We’re mostly used to deal with formatted or rich text (binary text is a term also used): that’s what we have in Word, Powerpoint, etc. Plain text, however, contains only text, that is, only readable charachters. It has no format, no fonts, no colour… Just characters. That’s what we most often need when programming. Plain text uses the .txt extension. We can read plain text with just about any word processor, like Microsoft Word, Pages, Open Office… However, because word processors tend to do things to text that you don’t see and that may make your life harder, using a specific text editor is recommended. Source-code editors also work and, since you’re learning how to program, they can be a good idea. I’m quite happy with Visual Studio Code, in case you want to give it a try (it’s not hard to use, but I recommend watching a tutorial).
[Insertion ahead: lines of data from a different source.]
/-- Counting one `m` times. -/
theorem State.incFld_times (a : Nat) {f : Fld} (lo : f.lo ≤ f.hi) (hi : f.hi < 32) : ∀ (l : List Nat) (s : State),
    s.RegsOnly (l.foldl (fun s _ => s.incFld a f) s) ∧ s.regsSame (l.foldl (fun s _ => s.incFld a f) s) [a]
      ∧ (l.foldl (fun s _ => s.incFld a f) s).fld a f = min (s.fld a f + l.length) (fmax f)
  | [], s => ⟨State.RegsOnly.refl s, fun _ _ => rfl, (min_eq_left (s.fld_le_fmax a f)).symm⟩
  | x :: l, s => by
    obtain ⟨only, reg, count⟩ := State.incFld_times a lo hi l (s.incFld a f)
    rw [List.foldl_cons]
    refine ⟨((State.RegsOnly.refl s).incFld a f 1).trans only, fun b away => (reg b away).trans ?_, ?_⟩
    · exact State.reg_setFld_ne s _ _ fun e => away (List.mem_singleton.mpr e)
    · rw [count, s.fld_incFld a 1 lo hi, List.length_cons]
      omega

/-! ### Lanes -/

theorem State.linPort_modLin (s : State) (n : Nat) (f : LinPort → LinPort) : (s.modLin n f).linPort n = f (s.linPort n) := tget_tput_same ..

theorem State.lane_setLane (s : State) (n k : Nat) (l : LaneSt) : (s.setLane n k l).lane n k = l := by
  have port : (s.setLane n k l).linPort n = { s.linPort n with lanes := tput (s.linPort n).lanes k l } :=
    s.linPort_modLin n fun p => { p with lanes := tput p.lanes k l }
  rw [State.lane, port]
  exact tget_tput_same ..

theorem State.setLane_shows (s : State) (n k : Nat) (l : LaneSt) : s.regsSame (s.setLane n k l) [LIN_LINK_STAT n] ∧ s.memSame (s.setLane n k l)
    ∧ s.keeps (s.setLane n k l) = s.setLane n k l :=
  ⟨fun _ away => State.reg_setFld_ne (s.modLin n _) _ _ fun e => away (List.mem_singleton.mpr e), State.memSame_of rfl rfl rfl rfl rfl, rfl⟩

theorem linLink_apart (n : Nat) : LIN_PORT_STAT n ≠ LIN_LINK_STAT n ∧ LIN_PORT_STAT n ≠ LIN_LINK_ERR n ∧ LIN_PORT_STAT n ≠ LIN_IRQ_STAT n ∧ LIN_LINK_ERR n ≠ LIN_IRQ_STAT n
    ∧ LIN_LINK_ERR n ≠ LIN_LINK_STAT n ∧ LIN_LINK_STAT n ≠ LIN_PORT_STAT n := by
  simp only [LIN_PORT_STAT, LIN_LINK_STAT, LIN_LINK_ERR, LIN_IRQ_STAT]
  omega

/-- A lane that has lost its lock takes the link down (R67, R69). -/
def State.lockLost (s : State) (n k : Nat) : State :=
  (((s.setLane n k { locked := false, clean := s.tb, errors := [] }).setFld (LIN_PORT_STAT n) LIN_PORT_STAT_LINK_UP 0).incFld (LIN_LINK_ERR n) LIN_LINK_ERR_RELOCK_CNT).raise
    (LIN_IRQ_STAT n) 0

theorem State.lockLost_shows (s : State) (n k : Nat) : ((s.lockLost n k).lane n k).locked = false ∧ (s.lockLost n k).on (LIN_PORT_STAT n) LIN_PORT_STAT_LINK_UP = false
    ∧ (s.lockLost n k).fld (LIN_LINK_ERR n) LIN_LINK_ERR_RELOCK_CNT = min (s.fld (LIN_LINK_ERR n) LIN_LINK_ERR_RELOCK_CNT + 1) (fmax LIN_LINK_ERR_RELOCK_CNT)
    ∧ bit ((s.lockLost n k).num (LIN_IRQ_STAT n)) 0 = true
    ∧ s.regsSame (s.lockLost n k) [LIN_PORT_STAT n, LIN_LINK_STAT n, LIN_LINK_ERR n, LIN_IRQ_STAT n] ∧ s.memSame (s.lockLost n k) := by
  obtain ⟨statLink, statErr, statIrq, errIrq, errLink, -⟩ := linLink_apart n
  unfold State.lockLost
  have lane := s.lane_setLane n k { locked := false, clean := s.tb, errors := [] }
  obtain ⟨regU, memU, -⟩ := s.setLane_shows n k { locked := false, clean := s.tb, errors := [] }
  generalize s.setLane n k { locked := false, clean := s.tb, errors := [] } = u at lane regU memU ⊢
  have down := State.on_setFld_zero u (LIN_PORT_STAT n) (f := LIN_PORT_STAT_LINK_UP) (by decide) (by decide)
  have regV (a : Nat) (ne : a ≠ LIN_PORT_STAT n) : (u.setFld (LIN_PORT_STAT n) LIN_PORT_STAT_LINK_UP 0).reg a = u.reg a := State.reg_setFld_ne u _ _ ne
  have onlyV : u.RegsOnly (u.setFld (LIN_PORT_STAT n) LIN_PORT_STAT_LINK_UP 0) := (State.RegsOnly.refl u).setFld _ _ _
  generalize u.setFld (LIN_PORT_STAT n) LIN_PORT_STAT_LINK_UP 0 = v at down regV onlyV ⊢
  have count := v.fld_incFld (LIN_LINK_ERR n) (f := LIN_LINK_ERR_RELOCK_CNT) 1 (by decide) (by decide)
  have regW (a : Nat) (ne : a ≠ LIN_LINK_ERR n) : (v.incFld (LIN_LINK_ERR n) LIN_LINK_ERR_RELOCK_CNT).reg a = v.reg a := State.reg_setFld_ne v _ _ ne
  have onlyW : u.RegsOnly (v.incFld (LIN_LINK_ERR n) LIN_LINK_ERR_RELOCK_CNT) := onlyV.incFld _ _ _
  generalize v.incFld (LIN_LINK_ERR n) LIN_LINK_ERR_RELOCK_CNT = w at count regW onlyW ⊢
  refine ⟨?_, ?_, ?_, State.bit_raise w _ (by decide), fun a away => ?_, ?_⟩
  · rw [State.raise_eq]
    exact congrArg LaneSt.locked ((onlyW.same (fun s => s.lane n k) fun _ _ => rfl).trans lane)
  · rw [State.on_congr (State.reg_raise_ne w 0 statIrq), State.on_congr (regW _ statErr), down]
  · rw [State.fld_congr (State.reg_raise_ne w 0 errIrq), count, State.fld_congr (regV _ statErr.symm),
      State.fld_congr (regU _ (by rw [List.mem_singleton]; exact errLink))]
  · simp only [List.mem_cons, List.not_mem_nil, or_false, not_or] at away
    obtain ⟨stat, link, err, irq⟩ := away
    rw [State.reg_raise_ne w 0 irq, regW a err, regV a stat, regU a (by rw [List.mem_singleton]; exact link)]
  · rw [State.raise_eq]
    exact State.memSame_trans (State.memSame_trans memU onlyW.memSame) (State.memSame_of rfl rfl rfl rfl rfl)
We can also use plain text to represent tables (i.e. delimited text). Delimited text files use characters to indicate a structure of columns and rows. Rows are typically delimited by new lines. R (and any program used to read a delimited text file) assumes that that is the case and you don’t need to specify anything. However, columns might be delimited by a series of different characters. The most common ones are:
commas ,
tabs (keep in mind that its escape code, that is, the sequence of characters signaling the presence of a tab, is \t
),
semicolons.
Normally, you need to tell R (or any other program) how your rows are delimited so that it can properly read your table. The extensions .csv (comma separated values) and .tsv (tab separated values) are often not good indicators of these, because you can have a .csv file encoded by tabs or semicolons and vice versa (confusing, I know). (When you save a .csv file in Excel in a Mac, it typically uses semicolons, for instance.) The good news is that this problem is easily solved: if you’re reading delimited text and the result does not look like a table, you will see what delimiters are being used: check the result and read/open the file again setting the proper delimiter! In this course, we will be using tabs as delimiters most of the time.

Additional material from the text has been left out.